(Entries taken from a collection)
-- ==== Sys2Proof/Laws/KeptSides.lean ====
section
/-!
SUPPORT. `Kept` of the fabric, memory traffic, security, Docent and the mailboxes: one lemma for each operation.
-/
namespace Sys2Proof.Machine

theorem State.setPort_kept {s₀ s : State} {p : Port} {f : PortState → PortState} (hK : Kept s₀ s) :
    Kept s₀ (State.setPort s p f) := by
  unfold State.setPort
  with_reducible repeat' first | assumption | apply State.setFabric_kept

theorem State.bind_kept {s₀ s : State} {dst : Nat} {vc : Nat} {p : Port} (hK : Kept s₀ s) :
    Kept s₀ (State.bind s dst vc p) := by
  unfold State.bind
  with_reducible repeat' first | assumption | apply State.setFabric_kept

theorem State.offer_kept {s₀ s : State} {dst : Nat} {vc : Nat} {proto : Nat} {hdr : Nat} {size : Nat} {payload : Bytes} (hK : Kept s₀ s) :
    Kept s₀ (State.offer s dst vc proto hdr size payload) := by
  unfold State.offer
  repeat' first | (with_reducible first | assumption | apply State.setFabric_kept | apply State.send_kept | apply State.countEvent_kept | apply State.setPort_kept | apply State.bind_kept | apply State.setSched_kept) | (extract_lets +onlyGivenNames z; first | (refine (fun hz : Kept s₀ z => ?_) ?_; clear_value z; revert z; intro _ _; rotate_left; unfold z; clear z; rotate_right) | (clear_value z; revert z; intro _)) | split

theorem State.offerPartner_kept {s₀ s : State} {p : Port} {proto : Nat} {hdr : Nat} {size : Nat} {payload : Bytes} (hK : Kept s₀ s) :
    Kept s₀ (State.offerPartner s p proto hdr size payload) := by
  unfold State.offerPartner
  with_reducible repeat' first | assumption | apply State.setFabric_kept | apply State.setPort_kept | apply State.send_kept

theorem State.moveMsg_kept {s₀ s : State} {m : TxMsg} (hK : Kept s₀ s) :
    Kept s₀ (State.moveMsg s m).1 := by
  unfold State.moveMsg
  repeat' first | (with_reducible first | assumption | apply State.setPort_kept | apply State.bind_kept) | split

theorem State.reroute_kept {s₀ s : State} {p : Port} {which : Nat → Bool} {finish : Bool} (hK : Kept s₀ s) :
    Kept s₀ (State.reroute s p which finish) := by
  unfold State.reroute
  with_reducible repeat' first | intro _ | assumption | apply State.setFabric_kept | apply State.setPort_kept | apply State.moveMsg_kept | apply State.event_kept | apply State.bumpBy_kept | apply Kept.ite | apply Kept.foldl_fst

theorem State.enterLink_kept {s₀ s : State} {p : Port} {st : LinkState} (hK : Kept s₀ s) :
    Kept s₀ (State.enterLink s p st) := by
  unfold State.enterLink
  with_reducible repeat' first | assumption | apply State.setPort_kept

theorem State.leaveService_kept {s₀ s : State} {p : Port} {st : LinkState} (hK : Kept s₀ s) :
    Kept s₀ (State.leaveService s p st) := by
  unfold State.leaveService
  with_reducible repeat' first | assumption | apply State.enterLink_kept | apply State.setPort_kept | apply State.reroute_kept | apply State.portLost_kept

theorem State.enterTraining_kept {s₀ s : State} {p : Port} (hK : Kept s₀ s) :
    Kept s₀ (State.enterTraining s p) := by
  unfold State.enterTraining
  with_reducible repeat' first | assumption | apply State.leaveService_kept | apply State.setPort_kept

theorem State.enterRetraining_kept {s₀ s : State} {p : Port} {planned : Bool} (hK : Kept s₀ s) :
    Kept s₀ (State.enterRetraining s p planned) := by
  unfold State.enterRetraining
  with_reducible repeat' first | assumption | apply State.enterLink_kept | apply State.setPort_kept

theorem State.transmitPort_kept {s₀ s : State} {p : Port} {upTo : Nat} (hK : Kept s₀ s) :
    Kept s₀ (State.transmitPort s p upTo) := by
  unfold State.transmitPort
  with_reducible repeat' first | assumption | apply State.setPort_kept | apply State.setSched_kept | apply State.send_kept | apply Kept.ite

theorem State.takeAck_kept {s₀ s : State} {p : Port} {hdr : BitVec 64} (hK : Kept s₀ s) :
    Kept s₀ (State.takeAck s p hdr) := by
  unfold State.takeAck
  with_reducible repeat' first | assumption | apply State.transmitPort_kept | apply State.setPort_kept

theorem State.linkMalformed_kept {s₀ s : State} {p : Port} (hK : Kept s₀ s) :
    Kept s₀ (State.linkMalformed s p) := by
  unfold State.linkMalformed
  with_reducible repeat' first | assumption | apply State.countEvent_kept

theorem State.answerUnreach_kept {s₀ s : State} {p : Port} {dst : Nat} (hK : Kept s₀ s) :
    Kept s₀ (State.answerUnreach s p dst) := by
  unfold State.answerUnreach
  with_reducible repeat' first | assumption | apply State.setPort_kept | apply State.offerPartner_kept | apply Kept.ite

theorem State.arrive_kept {s₀ s : State} {p : Port} {vc : Nat} {msg : Bytes} (hK : Kept s₀ s) :
    Kept s₀ (State.arrive s p vc msg) := by
  unfold State.arrive
  with_reducible repeat' first | assumption | apply State.setPort_kept | apply State.wakeUp_kept | apply State.setSched_kept | apply State.linkMalformed_kept | apply State.answerUnreach_kept | apply State.bump_kept | apply Kept.ite
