theorem execAutoPair_kept {s₀ : State} {job : JobId} {s : State} (hK : Kept s₀ s) :
    KeptOut s₀ (execAutoPair job s) := by
  unfold execAutoPair
  with_reducible repeat' first | assumption | apply State.startOffer_kept | apply Kept.out | apply Kept.ite

theorem State.endPair_kept {s₀ s : State} {j : JobId} {close : Bool} (hK : Kept s₀ s) :
    Kept s₀ (State.endPair s j close) := by
  unfold State.endPair
  repeat' first | (with_reducible first | intro _ | assumption | apply State.pairSend_kept | apply State.setWeld_kept | apply State.complete_kept | apply Kept.ite | apply Kept.foldl) | split

theorem execPairClose_kept {s₀ : State} {hdr : BitVec 256} {s : State} (hK : Kept s₀ s) :
    KeptOut s₀ (execPairClose hdr s) := by
  unfold execPairClose
  with_reducible repeat' first | assumption | apply State.weldMalformed_kept | apply State.endPair_kept | apply Kept.out | apply Kept.ite

theorem execWeldUnpair_kept {s₀ : State} {task : Nat} {s : State} (hK : Kept s₀ s) :
    KeptOut s₀ (execWeldUnpair task s) := by
  unfold execWeldUnpair
  with_reducible repeat' first | intro _ | assumption | apply State.whenReady_kept | apply State.complete_kept | apply State.endPair_kept | apply Kept.out | apply Kept.ite

theorem State.setOut_kept {s₀ s : State} {j : JobId} {step : Nat} {f : OutRecord → OutRecord} (hK : Kept s₀ s) :
    Kept s₀ (State.setOut s j step f) := by
  unfold State.setOut
  with_reducible repeat' first | assumption | apply State.setWeld_kept

theorem State.withOut_kept {s₀ s : State} {j : JobId} {step : Nat} (hK : Kept s₀ s) :
    Kept s₀ (State.withOut s j step) := by
  unfold State.withOut
  with_reducible repeat' first | assumption | apply State.setWeld_kept | apply Kept.ite

theorem State.joinRecord_kept {s₀ s : State} {t : Task} (hK : Kept s₀ s) :
    Kept s₀ (State.joinRecord s t) := by
  unfold State.joinRecord
  with_reducible repeat' first | assumption | apply State.setTask_kept | apply State.setOut_kept | apply State.withOut_kept | apply Kept.ite

theorem State.closeRecord_kept {s₀ s : State} {j : JobId} {step : Nat} {task : Option Nat} (hK : Kept s₀ s) :
    Kept s₀ (State.closeRecord s j step task) := by
  unfold State.closeRecord
  with_reducible repeat' first | assumption | apply State.setWeld_kept | apply State.setOut_kept | apply State.withOut_kept

theorem State.stageData_kept {s₀ s : State} {j : JobId} {step : Nat} {entry : Nat} {index : Nat} {payload : Bytes} (hK : Kept s₀ s) :
    Kept s₀ (State.stageData s j step entry index payload) := by
  unfold State.stageData
  with_reducible repeat' first | assumption | apply State.takeSpace_kept | apply State.setOut_kept | apply Kept.ite

theorem State.stageQhat_kept {s₀ s : State} {j : JobId} {r : OutRecord} (hK : Kept s₀ s) :
    Kept s₀ (State.stageQhat s j r) := by
  unfold State.stageQhat
  with_reducible repeat' first | intro _ | assumption | apply State.stageData_kept | apply Kept.ite | apply Kept.foldl

theorem State.sendOpen_kept {s₀ s : State} {j : JobId} {r : OutRecord} (hK : Kept s₀ s) :
    Kept s₀ (State.sendOpen s j r) := by
  unfold State.sendOpen
  with_reducible repeat' first | assumption | apply State.setOut_kept | apply State.shadowSend_kept | apply State.weldSend_kept

theorem State.sendData_kept {s₀ s : State} {j : JobId} {step : Nat} {m : StagedMsg} (hK : Kept s₀ s) :
    Kept s₀ (State.sendData s j step m) := by
  unfold State.sendData
  with_reducible repeat' first | assumption | apply State.setOut_kept | apply State.shadowSend_kept | apply State.weldSend_kept

theorem State.sendTrailer_kept {s₀ s : State} {j : JobId} {step : Nat} (hK : Kept s₀ s) :
    Kept s₀ (State.sendTrailer s j step) := by
  unfold State.sendTrailer
  with_reducible repeat' first | intro _ | assumption | apply State.shadowSend_kept | apply State.weldSend_kept | apply State.setOut_kept | apply Kept.foldl

theorem State.pumpRecord_kept {s₀ s : State} {j : JobId} {step : Nat} (hK : Kept s₀ s) :
    Kept s₀ (State.pumpRecord s j step) := by
  unfold State.pumpRecord
  repeat' first | (with_reducible first | intro _ | assumption | apply State.stageQhat_kept | apply State.sendData_kept | apply State.sendTrailer_kept | apply Kept.ite | apply Kept.foldl) | split

theorem State.pumpRecords_kept {s₀ s : State} {j : JobId} (hK : Kept s₀ s) :
    Kept s₀ (State.pumpRecords s j) := by
  unfold State.pumpRecords
  with_reducible repeat' first | intro _ | assumption | apply State.sendOpen_kept | apply State.pumpRecord_kept | apply Kept.ite | apply Kept.foldl

theorem execLedgerSend_kept {s₀ : State} {task : Nat} {s : State} (hK : Kept s₀ s) :
    KeptOut s₀ (execLedgerSend task s) := by
  unfold execLedgerSend
  repeat' first | (with_reducible first | intro _ | assumption | apply State.whenReady_kept | apply State.complete_kept | apply State.withOut_kept | apply State.lengthMismatch_kept | apply State.pumpRecord_kept | apply State.sendOpen_kept | apply State.setOut_kept | apply State.start_kept | apply Kept.out | apply Kept.ite) | (extract_lets +onlyGivenNames z; refine (fun hz : Kept s₀ z => ?_) ?_; clear_value z; revert z; intro _ _; rotate_left; unfold z; clear z; rotate_right) | split

theorem execLedgerAck_kept {s₀ : State} {hdr : BitVec 256} {tagOk : Bool} {s : State} (hK : Kept s₀ s) :
    KeptOut s₀ (execLedgerAck hdr tagOk s) := by
  unfold execLedgerAck
  repeat' first | (with_reducible first | intro _ | assumption | apply State.weldIn_kept | apply State.setOut_kept | apply State.complete_kept | apply Kept.out) | (extract_lets +onlyGivenNames z; first | (refine (fun hz : Kept s₀ z => ?_) ?_; clear_value z; revert z; intro _ _; rotate_left; unfold z; clear z; rotate_right) | (clear_value z; revert z; intro _)) | split

theorem execLedgerNak_kept {s₀ : State} {hdr : BitVec 256} {tagOk : Bool} {s : State} (hK : Kept s₀ s) :
    KeptOut s₀ (execLedgerNak hdr tagOk s) := by
  unfold execLedgerNak
  repeat' first | (with_reducible first | intro _ | assumption | apply State.weldMalformed_kept | apply State.weldIn_kept | apply State.bump_kept | apply State.setOut_kept | apply State.setWeld_kept | apply State.complete_kept | apply Kept.out) | (extract_lets +onlyGivenNames z; first | (refine (fun hz : Kept s₀ z => ?_) ?_; clear_value z; revert z; intro _ _; rotate_left; unfold z; clear z; rotate_right) | (clear_value z; revert z; intro _)) | split
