theorem State.noteAdmission_kept {s₀ s : State} {t : Task} (hK : Kept s₀ s) :
    Kept s₀ (State.noteAdmission s t) := by
  unfold State.noteAdmission
  with_reducible repeat' first | assumption | apply State.setSched_kept | apply State.joinRecord_kept | apply State.closeRecord_kept | apply State.setColls_kept | apply State.observeSync_kept | apply State.noteTensors_kept | apply Kept.ite | rfl

theorem State.admitRecord_kept {s₀ s : State} {p : QueuePair} {r : BitVec 1024} (hK : Kept s₀ s) :
    Kept s₀ (State.admitRecord s p r) := by
  unfold State.admitRecord
  repeat' first | (with_reducible first | assumption | apply State.refuseRecord_kept | apply State.bump_kept | apply State.setSched_kept | apply State.setTag_kept | apply State.complete_kept | apply State.noteAdmission_kept) | (extract_lets +onlyGivenNames z; first | (refine (fun hz : Kept s₀ z => ?_) ?_; clear_value z; revert z; intro _ _; rotate_left; unfold z; clear z; rotate_right) | (clear_value z; revert z; intro _)) | split

theorem execTaskAdmit_kept {s₀ s : State} (hK : Kept s₀ s) :
    KeptOut s₀ (execTaskAdmit s) := by
  unfold execTaskAdmit
  repeat' first | (with_reducible first | assumption | apply State.setSched_kept | apply State.setQp_kept | apply State.fetchNext_kept | apply State.admitRecord_kept | apply Kept.out) | split

theorem execNop_kept {s₀ : State} {task : Nat} {s : State} (hK : Kept s₀ s) :
    KeptOut s₀ (execNop task s) := by
  unfold execNop
  with_reducible repeat' first | intro _ | assumption | apply State.whenReady_kept | apply State.complete_kept | apply Kept.out

theorem execJobOpen_kept {s₀ : State} {task : Nat} {s : State} (hK : Kept s₀ s) :
    KeptOut s₀ (execJobOpen task s) := by
  unfold execJobOpen
  repeat' first | (with_reducible first | intro _ | assumption | apply State.whenReady_kept | apply State.complete_kept | apply State.setJob_kept | apply State.openHead_kept | apply State.stepEffect_kept | apply State.setWeld_kept | apply Kept.out | apply Kept.ite | apply Kept.foldl) | split

theorem State.releaseHolding_kept {s₀ s : State} {hid : Nat} (hK : Kept s₀ s) :
    Kept s₀ (State.releaseHolding s hid) := by
  unfold State.releaseHolding
  repeat' first | (with_reducible apply_assumption -exfalso -symm)

theorem execReleaseHolding_kept {s₀ : State} {task : Nat} {s : State} (hK : Kept s₀ s) :
    KeptOut s₀ (execReleaseHolding task s) := by
  unfold execReleaseHolding
  repeat' first | (with_reducible first | intro _ | assumption | apply State.whenReady_kept | apply State.complete_kept | apply State.releaseHolding_kept | apply Kept.out) | (extract_lets +onlyGivenNames z; clear_value z; revert z; intro _) | split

» **TASK BRIEF**: Look above for the line holding "unfold State.transmitPort" and the line holding "unfold State.linkMalformed". Retype both, and every line between them, word for word and nothing else.

» **YOUR RESPONSE**:
  unfold State.transmitPort
  with_reducible repeat' first | assumption | apply State.setPort_kept | apply State.setSched_kept | apply State.send_kept | apply Kept.ite

theorem State.takeAck_kept {s₀ s : State} {p : Port} {hdr : BitVec 64} (hK : Kept s₀ s) :
    Kept s₀ (State.takeAck s p hdr) := by
  unfold State.takeAck
  with_reducible repeat' first | assumption | apply State.transmitPort_kept | apply State.setPort_kept

theorem State.linkMalformed_kept {s₀ s : State} {p : Port} (hK : Kept s₀ s) :
    Kept s₀ (State.linkMalformed s p) := by
  unfold State.linkMalformed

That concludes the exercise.